-- ==== Sys2Proof/Safety.lean ====
section
/-!
DEFINITION. What a safe run is: one in which no step ends in a fault or a refusal.
-/

namespace Sys2Proof

/-- Whether a step answers a next state. -/
def Machine.goesOn (s : Machine.State) : Bool :=
  match Machine.step s with
  | .next _ => true
  | .fault _ => false
  | .refused _ => false

/-- A state from which every run of `n` steps goes on. -/
def Machine.safeFor : Nat → Machine.State → Bool
  | 0, _ => true
  | n + 1, s =>
    match Machine.step s with
    | .next t => Machine.safeFor n t
    | .fault _ => false
    | .refused _ => false

end Sys2Proof
end

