/-- R174, R45: an accumulator instruction that names a row above 1,023 raises ACC_RANGE with TRAP_ADDR the last row named, and one
of an actor whose row a matrix operation holds raises ACC_BUSY. -/
def AccumulatorFaults : Prop :=
  (∀ i x o row last, accWriteOf i x = some (o, row, last) → 1024 ≤ last →
    ∀ s e b, Issues s x.who x.slot i e b → x = gather x.who x.slot i e →
      exec i s = .next { s with fab := s.fab.faultAt x.who x.slot i 0x07 last 0 }) ∧
  (∀ i x o row last, accWriteOf i x = some (o, row, last) → last < 1024 →
    ∀ s e b c a r, Issues s x.who x.slot i e b → x = gather x.who x.slot i e → x.who = .actor c a →
      (o.rows row).find? (s.fab.core c).accHeld = some r →
      exec i s = .next { s with fab := s.fab.faultAt x.who x.slot i 0x08 r 0 }) ∧
  ∀ d, Does (.ard d) (fun _ x => 1024 ≤ elem 32 x.a 0 + d.imm.toNat % 1024)
    fun x f => f.faultAt x.who x.slot x.i 0x07 (elem 32 x.a 0 + d.imm.toNat % 1024) 0

end Sys2Proof.Claims

/-- The accumulator instructions complete, and fault out of range or on a held row. What is the model's own choice or inference in
it: log entries 39, 47. -/
def Obligations.AccumulatorInstructionsComplete : Prop :=
  AccumulatorWritesComplete ∧ ArdReadsRow ∧ AccumulatorFaults

namespace Sys2Proof.Claims

/-- No lane of a memory instruction is misaligned, struck by a watchpoint, or refused by the page or the ordered-update rules that
the core's cache shows (R180, R182, R189, R192, R289, R298, R428). -/
def LanesClear (f : Fabric) (x : Issue) : Prop :=
  ∀ l ∈ x.lanesNow f, ∀ code a hits, f.checkLane x.who x.exec x.i l ≠ .fault code a hits

/-- Every lane is clear, and the core's cache holds its page. -/
def LanesHeld (f : Fabric) (x : Issue) : Prop := ∀ l ∈ x.lanesNow f, ∃ pa cls page, f.checkLane x.who x.exec x.i l = .ok pa cls page

/-- What a lane asks for: its number, address, width, data and compare value. -/
def laneKey (l : ReqLane) : Nat × Nat × Nat × Nat × Nat := (l.idx, l.va, l.n, l.data, l.cmp)

/-- The lanes that an instruction asks for, from its operands. -/
def asked (x : Issue) : List (Nat × Nat × Nat × Nat × Nat) := (memLanes x.i x.a x.b x.c).map laneKey

/-- The walks asked of the die walkers after a request has been opened: one for the request when a lane of it has no translation yet
(R294). -/
def walksWith (s : State) (r : Req) : Sparse (List Walk) :=
  if r.lanes.any fun l => l.pa.isNone && !l.bad then
    smod [] s.fab.units.walks (dieOf r.who.core) fun l => if l.contains (.req r.id) then l else l ++ [.req r.id]
  else s.fab.units.walks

What this task involves: Every line of the data that includes the word "from" should be copied.

Your response:
/-- A state from which every run of `n` steps goes on. -/
/-- The lanes that an instruction asks for, from its operands. -/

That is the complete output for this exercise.